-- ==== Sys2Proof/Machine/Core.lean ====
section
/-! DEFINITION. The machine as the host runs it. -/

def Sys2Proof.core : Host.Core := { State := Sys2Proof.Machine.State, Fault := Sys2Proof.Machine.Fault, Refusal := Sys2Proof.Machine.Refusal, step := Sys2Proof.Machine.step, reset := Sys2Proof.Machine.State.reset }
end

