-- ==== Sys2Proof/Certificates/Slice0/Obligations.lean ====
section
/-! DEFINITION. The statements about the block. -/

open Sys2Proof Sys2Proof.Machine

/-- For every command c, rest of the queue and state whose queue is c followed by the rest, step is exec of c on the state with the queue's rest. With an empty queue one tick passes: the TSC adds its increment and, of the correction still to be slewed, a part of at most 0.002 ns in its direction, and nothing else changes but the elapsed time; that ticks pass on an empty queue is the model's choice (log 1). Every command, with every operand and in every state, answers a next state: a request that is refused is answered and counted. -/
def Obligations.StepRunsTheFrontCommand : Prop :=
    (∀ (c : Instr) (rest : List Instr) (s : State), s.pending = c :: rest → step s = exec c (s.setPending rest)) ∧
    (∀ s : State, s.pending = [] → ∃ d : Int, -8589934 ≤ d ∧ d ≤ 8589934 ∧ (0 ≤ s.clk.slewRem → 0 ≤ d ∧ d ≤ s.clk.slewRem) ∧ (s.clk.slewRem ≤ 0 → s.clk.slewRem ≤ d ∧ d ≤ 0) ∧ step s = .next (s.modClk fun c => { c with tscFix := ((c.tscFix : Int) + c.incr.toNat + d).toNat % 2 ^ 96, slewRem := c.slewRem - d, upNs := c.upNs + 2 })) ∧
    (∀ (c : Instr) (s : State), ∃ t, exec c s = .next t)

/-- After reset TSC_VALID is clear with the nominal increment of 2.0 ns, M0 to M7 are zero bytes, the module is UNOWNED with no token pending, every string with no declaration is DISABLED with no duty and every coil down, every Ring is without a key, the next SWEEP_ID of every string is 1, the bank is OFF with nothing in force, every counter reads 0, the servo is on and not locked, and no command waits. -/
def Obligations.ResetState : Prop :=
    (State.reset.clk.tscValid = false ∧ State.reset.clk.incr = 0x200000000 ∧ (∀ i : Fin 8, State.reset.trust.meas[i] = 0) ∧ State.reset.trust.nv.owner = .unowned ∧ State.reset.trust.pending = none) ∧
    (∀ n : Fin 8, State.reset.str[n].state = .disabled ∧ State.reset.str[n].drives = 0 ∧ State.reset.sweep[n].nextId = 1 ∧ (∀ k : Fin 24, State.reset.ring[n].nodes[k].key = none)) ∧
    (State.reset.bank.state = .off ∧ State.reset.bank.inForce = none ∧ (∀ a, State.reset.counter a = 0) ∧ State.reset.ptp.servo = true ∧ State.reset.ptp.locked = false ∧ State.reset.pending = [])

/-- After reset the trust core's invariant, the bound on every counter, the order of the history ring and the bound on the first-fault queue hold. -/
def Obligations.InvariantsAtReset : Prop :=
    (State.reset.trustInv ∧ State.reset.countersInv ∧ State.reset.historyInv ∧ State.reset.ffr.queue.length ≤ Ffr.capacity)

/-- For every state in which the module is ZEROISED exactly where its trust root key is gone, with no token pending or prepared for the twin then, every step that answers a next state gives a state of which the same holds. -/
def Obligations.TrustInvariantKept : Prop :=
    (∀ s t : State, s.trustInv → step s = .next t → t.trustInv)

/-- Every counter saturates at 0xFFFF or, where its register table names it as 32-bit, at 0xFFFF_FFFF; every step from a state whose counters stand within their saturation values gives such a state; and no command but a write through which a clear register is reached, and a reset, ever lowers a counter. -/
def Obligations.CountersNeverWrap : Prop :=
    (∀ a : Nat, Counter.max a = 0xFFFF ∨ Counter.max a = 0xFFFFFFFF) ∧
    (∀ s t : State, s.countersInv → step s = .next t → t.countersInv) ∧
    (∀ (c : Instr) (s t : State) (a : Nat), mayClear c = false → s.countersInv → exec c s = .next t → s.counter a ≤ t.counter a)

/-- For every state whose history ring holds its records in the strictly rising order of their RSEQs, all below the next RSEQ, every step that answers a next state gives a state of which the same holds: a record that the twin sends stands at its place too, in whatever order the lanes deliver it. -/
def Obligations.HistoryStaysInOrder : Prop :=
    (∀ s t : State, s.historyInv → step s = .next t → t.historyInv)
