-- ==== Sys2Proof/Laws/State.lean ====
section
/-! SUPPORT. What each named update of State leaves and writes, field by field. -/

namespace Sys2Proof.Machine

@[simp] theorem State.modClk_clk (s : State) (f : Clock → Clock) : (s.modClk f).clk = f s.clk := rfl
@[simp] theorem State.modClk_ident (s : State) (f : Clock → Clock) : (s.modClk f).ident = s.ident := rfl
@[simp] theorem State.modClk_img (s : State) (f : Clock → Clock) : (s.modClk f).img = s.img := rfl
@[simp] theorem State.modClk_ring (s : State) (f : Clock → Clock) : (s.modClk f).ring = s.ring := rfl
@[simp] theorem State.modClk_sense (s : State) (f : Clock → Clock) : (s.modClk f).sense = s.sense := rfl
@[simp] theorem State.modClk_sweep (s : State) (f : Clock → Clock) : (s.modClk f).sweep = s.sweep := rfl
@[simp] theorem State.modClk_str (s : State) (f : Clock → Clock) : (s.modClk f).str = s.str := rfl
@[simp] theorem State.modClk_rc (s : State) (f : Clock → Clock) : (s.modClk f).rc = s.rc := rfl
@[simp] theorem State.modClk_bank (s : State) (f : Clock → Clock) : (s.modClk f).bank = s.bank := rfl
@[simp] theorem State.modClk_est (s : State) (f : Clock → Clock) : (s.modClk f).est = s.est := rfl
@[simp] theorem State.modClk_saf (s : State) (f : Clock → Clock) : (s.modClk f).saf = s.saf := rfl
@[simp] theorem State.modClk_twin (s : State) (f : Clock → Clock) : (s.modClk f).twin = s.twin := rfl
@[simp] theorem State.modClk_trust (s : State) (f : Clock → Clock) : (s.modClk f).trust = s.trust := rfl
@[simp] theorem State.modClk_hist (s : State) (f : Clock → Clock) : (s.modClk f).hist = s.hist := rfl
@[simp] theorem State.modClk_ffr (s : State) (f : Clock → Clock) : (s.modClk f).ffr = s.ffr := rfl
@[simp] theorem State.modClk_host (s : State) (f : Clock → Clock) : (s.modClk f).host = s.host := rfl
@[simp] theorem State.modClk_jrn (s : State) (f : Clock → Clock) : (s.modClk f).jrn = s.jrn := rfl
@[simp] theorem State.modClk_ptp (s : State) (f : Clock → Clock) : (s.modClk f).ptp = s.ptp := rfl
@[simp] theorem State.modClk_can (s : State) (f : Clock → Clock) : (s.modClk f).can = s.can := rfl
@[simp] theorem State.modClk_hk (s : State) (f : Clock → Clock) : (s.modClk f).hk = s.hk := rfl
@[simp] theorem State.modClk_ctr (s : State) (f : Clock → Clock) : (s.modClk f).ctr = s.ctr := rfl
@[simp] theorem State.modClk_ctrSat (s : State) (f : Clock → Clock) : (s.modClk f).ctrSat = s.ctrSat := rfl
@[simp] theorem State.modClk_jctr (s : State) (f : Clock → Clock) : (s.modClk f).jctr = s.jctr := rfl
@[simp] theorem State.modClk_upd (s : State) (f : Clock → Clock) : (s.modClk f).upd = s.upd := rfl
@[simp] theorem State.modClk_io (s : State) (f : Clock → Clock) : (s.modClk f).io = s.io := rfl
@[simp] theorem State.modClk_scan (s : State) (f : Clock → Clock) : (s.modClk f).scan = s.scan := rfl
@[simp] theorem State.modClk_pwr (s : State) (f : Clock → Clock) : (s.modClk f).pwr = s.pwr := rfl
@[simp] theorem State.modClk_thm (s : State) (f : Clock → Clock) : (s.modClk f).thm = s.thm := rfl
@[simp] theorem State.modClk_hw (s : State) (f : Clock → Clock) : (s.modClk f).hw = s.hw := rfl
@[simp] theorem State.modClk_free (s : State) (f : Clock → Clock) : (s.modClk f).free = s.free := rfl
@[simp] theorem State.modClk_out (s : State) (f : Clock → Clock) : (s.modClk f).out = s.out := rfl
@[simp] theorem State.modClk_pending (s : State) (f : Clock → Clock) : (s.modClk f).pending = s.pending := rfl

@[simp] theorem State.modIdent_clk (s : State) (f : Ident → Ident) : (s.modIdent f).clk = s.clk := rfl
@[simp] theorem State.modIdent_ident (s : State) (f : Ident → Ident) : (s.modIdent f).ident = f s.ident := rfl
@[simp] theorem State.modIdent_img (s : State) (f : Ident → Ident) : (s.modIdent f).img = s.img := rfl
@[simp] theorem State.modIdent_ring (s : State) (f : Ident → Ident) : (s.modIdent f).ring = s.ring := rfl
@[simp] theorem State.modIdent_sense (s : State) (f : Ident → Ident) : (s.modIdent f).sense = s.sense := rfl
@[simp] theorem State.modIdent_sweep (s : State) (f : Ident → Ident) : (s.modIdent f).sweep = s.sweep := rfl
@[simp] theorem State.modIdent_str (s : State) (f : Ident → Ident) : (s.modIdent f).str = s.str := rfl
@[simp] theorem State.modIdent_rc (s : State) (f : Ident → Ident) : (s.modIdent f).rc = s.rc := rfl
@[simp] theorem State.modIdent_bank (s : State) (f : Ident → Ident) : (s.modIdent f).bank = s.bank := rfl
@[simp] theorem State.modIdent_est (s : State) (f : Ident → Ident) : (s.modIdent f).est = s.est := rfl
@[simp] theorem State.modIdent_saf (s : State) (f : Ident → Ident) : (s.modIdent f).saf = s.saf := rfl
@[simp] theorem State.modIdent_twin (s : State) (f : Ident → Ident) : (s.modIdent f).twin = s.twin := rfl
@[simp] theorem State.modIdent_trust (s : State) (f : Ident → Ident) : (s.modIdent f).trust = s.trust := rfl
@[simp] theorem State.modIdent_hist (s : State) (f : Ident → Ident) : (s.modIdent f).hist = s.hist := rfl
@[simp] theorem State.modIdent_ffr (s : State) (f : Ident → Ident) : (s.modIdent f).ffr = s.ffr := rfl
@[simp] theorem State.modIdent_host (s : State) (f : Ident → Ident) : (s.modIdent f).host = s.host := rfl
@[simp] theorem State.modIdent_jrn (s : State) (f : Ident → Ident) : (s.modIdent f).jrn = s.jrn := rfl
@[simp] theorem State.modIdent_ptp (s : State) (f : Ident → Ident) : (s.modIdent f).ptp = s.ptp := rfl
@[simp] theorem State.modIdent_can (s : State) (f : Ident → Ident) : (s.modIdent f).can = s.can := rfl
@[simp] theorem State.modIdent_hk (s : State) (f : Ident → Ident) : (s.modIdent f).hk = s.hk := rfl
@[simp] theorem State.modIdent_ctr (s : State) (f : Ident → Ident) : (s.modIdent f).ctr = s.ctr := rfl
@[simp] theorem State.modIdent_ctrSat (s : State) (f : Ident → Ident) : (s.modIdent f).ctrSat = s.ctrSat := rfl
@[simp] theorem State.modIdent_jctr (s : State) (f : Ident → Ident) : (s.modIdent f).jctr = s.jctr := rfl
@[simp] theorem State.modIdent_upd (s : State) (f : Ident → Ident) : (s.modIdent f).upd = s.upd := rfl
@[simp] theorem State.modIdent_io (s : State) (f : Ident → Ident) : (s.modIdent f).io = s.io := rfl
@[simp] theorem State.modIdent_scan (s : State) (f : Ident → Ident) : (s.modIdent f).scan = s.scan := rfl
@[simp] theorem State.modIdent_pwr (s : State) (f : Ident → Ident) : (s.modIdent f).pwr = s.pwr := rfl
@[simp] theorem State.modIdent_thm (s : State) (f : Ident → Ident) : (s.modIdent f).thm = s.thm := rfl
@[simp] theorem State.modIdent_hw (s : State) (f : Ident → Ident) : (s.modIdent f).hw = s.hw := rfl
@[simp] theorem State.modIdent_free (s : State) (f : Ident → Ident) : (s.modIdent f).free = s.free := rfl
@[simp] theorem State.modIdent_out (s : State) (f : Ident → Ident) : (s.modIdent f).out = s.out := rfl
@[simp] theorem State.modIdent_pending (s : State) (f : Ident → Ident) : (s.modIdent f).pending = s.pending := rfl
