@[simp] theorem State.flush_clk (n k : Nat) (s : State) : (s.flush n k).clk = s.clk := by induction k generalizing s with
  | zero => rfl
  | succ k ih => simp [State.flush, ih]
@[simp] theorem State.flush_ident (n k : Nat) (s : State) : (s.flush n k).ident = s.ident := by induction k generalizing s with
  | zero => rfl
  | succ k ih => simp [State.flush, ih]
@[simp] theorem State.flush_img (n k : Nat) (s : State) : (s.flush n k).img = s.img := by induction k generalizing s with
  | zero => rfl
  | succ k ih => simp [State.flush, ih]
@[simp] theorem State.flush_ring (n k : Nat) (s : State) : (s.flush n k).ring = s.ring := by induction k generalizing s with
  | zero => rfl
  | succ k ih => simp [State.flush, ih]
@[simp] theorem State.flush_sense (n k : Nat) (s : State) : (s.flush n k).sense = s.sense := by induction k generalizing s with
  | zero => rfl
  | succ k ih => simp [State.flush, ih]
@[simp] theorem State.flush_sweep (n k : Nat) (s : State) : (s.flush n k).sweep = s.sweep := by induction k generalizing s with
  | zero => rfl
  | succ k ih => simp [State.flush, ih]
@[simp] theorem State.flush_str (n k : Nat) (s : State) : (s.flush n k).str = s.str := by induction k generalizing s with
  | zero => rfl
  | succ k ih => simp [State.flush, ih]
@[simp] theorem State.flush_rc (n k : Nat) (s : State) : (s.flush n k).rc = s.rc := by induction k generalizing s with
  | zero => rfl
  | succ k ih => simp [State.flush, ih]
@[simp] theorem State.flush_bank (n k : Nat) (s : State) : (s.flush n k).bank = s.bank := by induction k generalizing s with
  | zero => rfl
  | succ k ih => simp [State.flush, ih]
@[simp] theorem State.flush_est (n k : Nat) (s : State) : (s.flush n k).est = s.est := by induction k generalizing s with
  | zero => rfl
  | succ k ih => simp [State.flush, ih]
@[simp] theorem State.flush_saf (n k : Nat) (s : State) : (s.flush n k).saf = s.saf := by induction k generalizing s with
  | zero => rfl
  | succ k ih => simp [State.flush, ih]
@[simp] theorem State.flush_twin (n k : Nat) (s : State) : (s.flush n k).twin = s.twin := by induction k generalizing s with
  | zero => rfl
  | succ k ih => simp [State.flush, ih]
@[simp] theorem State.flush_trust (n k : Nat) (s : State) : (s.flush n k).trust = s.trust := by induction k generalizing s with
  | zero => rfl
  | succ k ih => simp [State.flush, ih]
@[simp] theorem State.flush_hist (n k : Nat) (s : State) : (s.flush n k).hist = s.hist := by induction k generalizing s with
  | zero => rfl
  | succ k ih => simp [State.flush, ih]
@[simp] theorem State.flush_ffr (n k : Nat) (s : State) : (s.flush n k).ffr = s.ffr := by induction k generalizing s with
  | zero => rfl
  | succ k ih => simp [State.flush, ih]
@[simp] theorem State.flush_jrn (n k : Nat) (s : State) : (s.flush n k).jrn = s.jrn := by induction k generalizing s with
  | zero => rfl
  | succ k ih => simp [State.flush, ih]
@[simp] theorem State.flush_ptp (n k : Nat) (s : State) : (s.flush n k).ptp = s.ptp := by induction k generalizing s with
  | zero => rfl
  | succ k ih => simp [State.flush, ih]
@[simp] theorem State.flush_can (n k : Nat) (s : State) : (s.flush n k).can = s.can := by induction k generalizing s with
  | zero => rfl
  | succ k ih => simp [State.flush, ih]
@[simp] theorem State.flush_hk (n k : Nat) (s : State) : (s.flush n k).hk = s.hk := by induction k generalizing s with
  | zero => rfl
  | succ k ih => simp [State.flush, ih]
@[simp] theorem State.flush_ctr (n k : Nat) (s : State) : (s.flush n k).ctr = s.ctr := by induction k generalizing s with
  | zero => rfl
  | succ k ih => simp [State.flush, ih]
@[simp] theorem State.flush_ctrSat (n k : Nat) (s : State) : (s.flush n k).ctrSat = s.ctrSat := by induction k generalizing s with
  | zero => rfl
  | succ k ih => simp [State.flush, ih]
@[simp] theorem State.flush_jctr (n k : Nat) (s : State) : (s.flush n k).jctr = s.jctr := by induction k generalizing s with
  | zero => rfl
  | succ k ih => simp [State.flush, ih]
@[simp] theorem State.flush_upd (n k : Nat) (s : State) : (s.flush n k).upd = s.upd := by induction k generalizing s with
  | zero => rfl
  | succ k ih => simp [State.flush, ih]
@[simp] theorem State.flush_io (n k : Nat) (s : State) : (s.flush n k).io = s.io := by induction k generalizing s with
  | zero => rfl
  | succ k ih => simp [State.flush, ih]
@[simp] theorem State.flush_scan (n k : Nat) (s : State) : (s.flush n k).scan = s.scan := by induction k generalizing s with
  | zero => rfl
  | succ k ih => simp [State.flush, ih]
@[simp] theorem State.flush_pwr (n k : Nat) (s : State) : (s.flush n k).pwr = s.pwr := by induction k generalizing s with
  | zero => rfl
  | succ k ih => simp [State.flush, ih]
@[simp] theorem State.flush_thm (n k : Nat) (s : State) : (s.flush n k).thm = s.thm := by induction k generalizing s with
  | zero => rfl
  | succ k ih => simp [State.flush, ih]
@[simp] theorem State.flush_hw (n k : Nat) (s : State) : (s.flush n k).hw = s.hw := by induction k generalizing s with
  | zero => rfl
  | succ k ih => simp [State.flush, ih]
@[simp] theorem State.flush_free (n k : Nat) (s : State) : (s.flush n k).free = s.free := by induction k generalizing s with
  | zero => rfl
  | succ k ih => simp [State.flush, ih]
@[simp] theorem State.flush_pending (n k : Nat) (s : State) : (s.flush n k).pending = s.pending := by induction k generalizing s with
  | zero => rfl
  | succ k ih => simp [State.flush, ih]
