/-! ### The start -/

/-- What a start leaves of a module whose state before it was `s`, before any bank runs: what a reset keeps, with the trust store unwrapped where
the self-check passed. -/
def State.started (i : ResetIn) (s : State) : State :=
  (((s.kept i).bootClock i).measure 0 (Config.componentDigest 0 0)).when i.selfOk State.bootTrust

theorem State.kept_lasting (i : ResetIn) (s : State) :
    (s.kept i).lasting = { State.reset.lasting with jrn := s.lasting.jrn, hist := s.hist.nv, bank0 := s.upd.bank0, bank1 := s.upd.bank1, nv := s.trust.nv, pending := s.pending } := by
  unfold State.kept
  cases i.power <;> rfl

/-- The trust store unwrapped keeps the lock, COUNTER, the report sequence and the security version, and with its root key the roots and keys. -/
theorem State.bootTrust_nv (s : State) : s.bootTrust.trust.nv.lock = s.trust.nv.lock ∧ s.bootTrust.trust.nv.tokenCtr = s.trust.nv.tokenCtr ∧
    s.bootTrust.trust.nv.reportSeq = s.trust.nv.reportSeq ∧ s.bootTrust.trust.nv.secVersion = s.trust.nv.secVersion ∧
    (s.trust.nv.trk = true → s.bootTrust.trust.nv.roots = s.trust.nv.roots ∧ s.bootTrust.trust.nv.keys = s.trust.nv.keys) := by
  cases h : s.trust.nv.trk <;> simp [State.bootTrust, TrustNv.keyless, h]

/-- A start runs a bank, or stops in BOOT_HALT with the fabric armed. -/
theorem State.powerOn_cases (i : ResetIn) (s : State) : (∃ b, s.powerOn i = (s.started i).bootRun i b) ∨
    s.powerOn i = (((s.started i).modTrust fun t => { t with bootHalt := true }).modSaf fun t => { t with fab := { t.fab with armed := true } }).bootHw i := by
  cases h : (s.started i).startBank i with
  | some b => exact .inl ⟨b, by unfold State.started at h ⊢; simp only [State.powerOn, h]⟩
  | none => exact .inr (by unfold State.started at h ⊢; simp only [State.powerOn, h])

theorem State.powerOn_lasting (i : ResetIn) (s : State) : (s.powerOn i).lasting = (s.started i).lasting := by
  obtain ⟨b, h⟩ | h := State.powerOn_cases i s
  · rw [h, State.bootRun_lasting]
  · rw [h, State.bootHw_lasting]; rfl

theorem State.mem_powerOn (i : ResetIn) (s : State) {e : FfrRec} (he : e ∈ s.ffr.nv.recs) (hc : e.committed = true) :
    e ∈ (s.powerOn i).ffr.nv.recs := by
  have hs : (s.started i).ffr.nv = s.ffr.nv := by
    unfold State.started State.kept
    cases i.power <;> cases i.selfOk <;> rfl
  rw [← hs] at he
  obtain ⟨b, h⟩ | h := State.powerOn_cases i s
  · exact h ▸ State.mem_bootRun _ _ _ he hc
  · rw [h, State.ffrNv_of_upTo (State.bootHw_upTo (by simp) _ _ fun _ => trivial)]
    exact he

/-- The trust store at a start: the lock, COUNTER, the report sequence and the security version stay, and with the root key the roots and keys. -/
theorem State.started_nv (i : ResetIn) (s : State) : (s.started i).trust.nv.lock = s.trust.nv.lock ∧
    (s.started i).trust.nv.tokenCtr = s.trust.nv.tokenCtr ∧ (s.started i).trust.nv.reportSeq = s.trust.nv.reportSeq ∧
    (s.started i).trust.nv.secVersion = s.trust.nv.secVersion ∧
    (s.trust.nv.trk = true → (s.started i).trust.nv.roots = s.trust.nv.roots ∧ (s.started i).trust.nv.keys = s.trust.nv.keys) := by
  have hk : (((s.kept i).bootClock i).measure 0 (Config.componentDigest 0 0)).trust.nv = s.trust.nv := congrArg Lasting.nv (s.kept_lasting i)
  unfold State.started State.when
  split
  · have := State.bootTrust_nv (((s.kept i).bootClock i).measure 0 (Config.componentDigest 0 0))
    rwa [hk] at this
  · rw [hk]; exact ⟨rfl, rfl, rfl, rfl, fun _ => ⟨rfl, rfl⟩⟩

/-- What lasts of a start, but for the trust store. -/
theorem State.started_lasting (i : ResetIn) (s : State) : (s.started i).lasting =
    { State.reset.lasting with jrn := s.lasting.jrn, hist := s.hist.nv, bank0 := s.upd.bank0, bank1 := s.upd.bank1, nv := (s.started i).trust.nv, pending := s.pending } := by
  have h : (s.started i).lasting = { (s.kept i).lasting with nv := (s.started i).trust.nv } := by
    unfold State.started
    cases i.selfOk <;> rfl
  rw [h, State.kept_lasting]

_____

- [Work instruction] Go through the listing above line by line and say how many lines hold the word "recs". Reply with that number only.

- [Solution for this task] 2